Author:Amanda Dick

He had pulled over onto the hard shoulder as soon as he had left the highway, retrieving his phone from his duffle bag and dialing Father David’s number from the scribble on top of the pizza box lid. Father David had offered his condolences and Jack quietly informed him that he would be coming home for his father’s funeral. He thanked him for organising things on his behalf. The words of comfort offered down the phone line washed over him, barely making an impression. He fantasised about dissolving into the cracks in the tarmac in front of him, falling through into oblivion.


Driving through town after town, the road ahead seemed longer, not shorter. There was no turning back now. Fate had taken over, clearly sick of waiting for him to make the right decision on his own. Pressing harder on the gas pedal, he went over the last conversation he’d had with his father, turning it this way and that in his head. It had started out as always – pleasantries exchanged, the conversation slightly awkward. For the first time in a while, his father had mentioned Ally and Jack had interrupted him, reminding him of their pact; don’t ask, don’t tell. The conversation had taken a swift dive and thinking back on it now, he couldn’t remember who had hung up on whom.


He pulled over to refuel just as the sun was coming up. He sat in the deserted gas station forecourt for several minutes, staring at the horizon as it changed colour. He closed his eyes, trying to recall his father’s face. It had been four years since he had last seen him and his face seemed blurred at the edges. His heart ached at the thought of all that wasted time – time he would never get back now.


He leaned forward and rested his head on the steering wheel. At this time of the morning, on this lonely stretch of road, he felt like the only human being on the planet.


His phone rang, breaking the silence. He stared at it suspiciously and picked it up off the passenger seat. Ben’s name stared back at him. He cancelled the call immediately, throwing the phone back onto the seat and glancing in the rear-view mirror, just in case. The road was clear.


It was mid-afternoon before he stopped at a roadside diner, choosing a corner booth, away from the door. He couldn’t bring himself to smile at the middle-aged waitress, but he did leave her a tip. The food was tasteless and the coffee too strong, but he didn’t care.


He didn’t stop again until later that night, at a cheap motel on the side of the highway. The tiny room reeked of cigarette smoke but it hardly registered. He lay down on the bed fully-clothed and stared at the ceiling, wondering for the hundredth time what awaited him at the end of this road.


In the twenty-four hours since he had learned of his father’s death, he had come to the terrifying – and, if he was completely honest with himself – slightly liberating conclusion, that it was now or never. He had to fix this. His father had been right, only he had been too damn scared and stubborn to see it.


But he was firm in his resolve now. He hadn’t been strong enough to come home while his father was alive and that would probably haunt him for the rest of his days – but he still had the chance to do the right thing by Ally, and he needed Callum to know that he was sorry. It was highly likely that whatever he said would fall on deaf ears, but he had to try. He would make his father proud of him.


But if they refused to talk to him – or to listen – then what? He shifted irritably on the bed, uncomfortable in his own skin. His muscles burned and he felt every split and bruise as if his body was on fire. He had to try to make them understand – which would be a lot easier if he understood it himself.

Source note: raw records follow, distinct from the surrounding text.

-- ==== Sys2Proof/Config.lean ====
section
/-! DEFINITION. What an implementation or the outside world fixes: the spec's open parameters and input draws as
constants without a body, and the two switches the spec fixes. -/

namespace Sys2Proof

/-- One atomic step of the interleaving of 20_memory.md R96, as the outside world or the schedule offers it. -/
inductive Event where
  /-- The host reads `bytes` bytes at the absolute address `addr` (R80, R81). -/
  | read (addr : Nat) (bytes : Nat)
  /-- The host writes `bytes` bytes at the absolute address `addr`; `value` is the data of a 32-bit write. -/
  | write (addr : Nat) (bytes : Nat) (value : Word)
  /-- The port `port` takes its perform, acquire or spin step, if it has one. -/
  | portStep (port : Nat)
  /-- The seeding sequencer takes its step, if it has one (40_service.md R173). -/
  | seedStep
  /-- Reset is asserted; `strap` is the TEST_MODE strap it samples (70_reset_and_hazards.md R390). -/
  | reset (strap : Bool)
  deriving DecidableEq, Repr, Inhabited

/-- How QUOTE_STRIP strips JSON quotes (00_scope.md R12). -/
inductive QuoteStrip where
  /-- Only a matched pair is stripped. -/
  | paired
  /-- Each end is stripped alone. -/
  | independent
  deriving DecidableEq, Repr

namespace Config

/-- N_PORTS - 1, so that N_PORTS is 1 to 15 (00_scope.md R7). Free: log 6. -/
opaque extraPorts : Fin 15

/-- BASE / 4096 (20_memory.md R80). Free: log 7. -/
opaque basePage : Nat

/-- The TEST_MODE strap at the reset that `State.reset` stands for (00_scope.md R9). Free: log 9. -/
opaque testModeStrap : Bool

/-- PRNG_BYTES(seed, pos, n), an uninterpreted total function (00_scope.md R10). Free: log 5. -/
opaque prngBytes (seed : Seed) (pos : Nat) (n : Nat) : Vector Byte n

/-- The n-th draw of CLOCK, a signed 64-bit count of nanoseconds (00_scope.md R11). Free: log 4. -/
opaque clock (n : Nat) : BitVec 64

/-- The n-th draw of ENTROPY: 32 bytes, or `none` for `short` (00_scope.md R11). Free: log 4. -/
opaque entropy (n : Nat) : Option Seed

/-- The n-th step of the interleaving, which the spec does not fix (20_memory.md R96, R99). Free: log 2. -/
opaque schedule (n : Nat) : Event

/-- QUOTE_STRIP, fixed by 00_scope.md R12. -/
def quoteStrip : QuoteStrip := .paired

/-- COMPACT_TAIL_STRICT, fixed by 00_scope.md R13. -/
def compactTailStrict : Bool := false

end Config

end Sys2Proof
end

No matter which way he turned this, it never came out in his favour. He was fairly certain that Callum would knock seven bales of shit out of him, which is exactly what he deserved. But he couldn’t help but hope that, at some point, they would also be able to talk.


The ceiling blurred in front of his eyes. He didn’t even have the energy to reach over and switch off the light behind his head. As he lay there, the smell of stale cigarette smoke already fading, his concentration began to wane and his eyes slid closed. The day took its toll on him as he gave in and allowed his body to shut down.




Callum helped himself to a fresh cup of coffee. “Sure you don’t want one?”


Ally shook her head, her hair falling loosely over her shoulders. He had spent the night on the couch, because it didn’t feel right leaving her alone. Movie night had been forgotten as they gathered in Ally’s living room and tried to process Tom’s death. After a lot of discussion, Callum picked up Tom’s cell phone from the table and walked out into the back yard to call Jack. It was one of the hardest things he had ever done and he wished to hell the responsibility wasn’t his. Ally had argued that he could ask Father David to do it, but Callum had an ulterior motive. Jack not only needed to know about Tom’s death, but he needed to know that if he chose to come home for the funeral, he better keep his distance.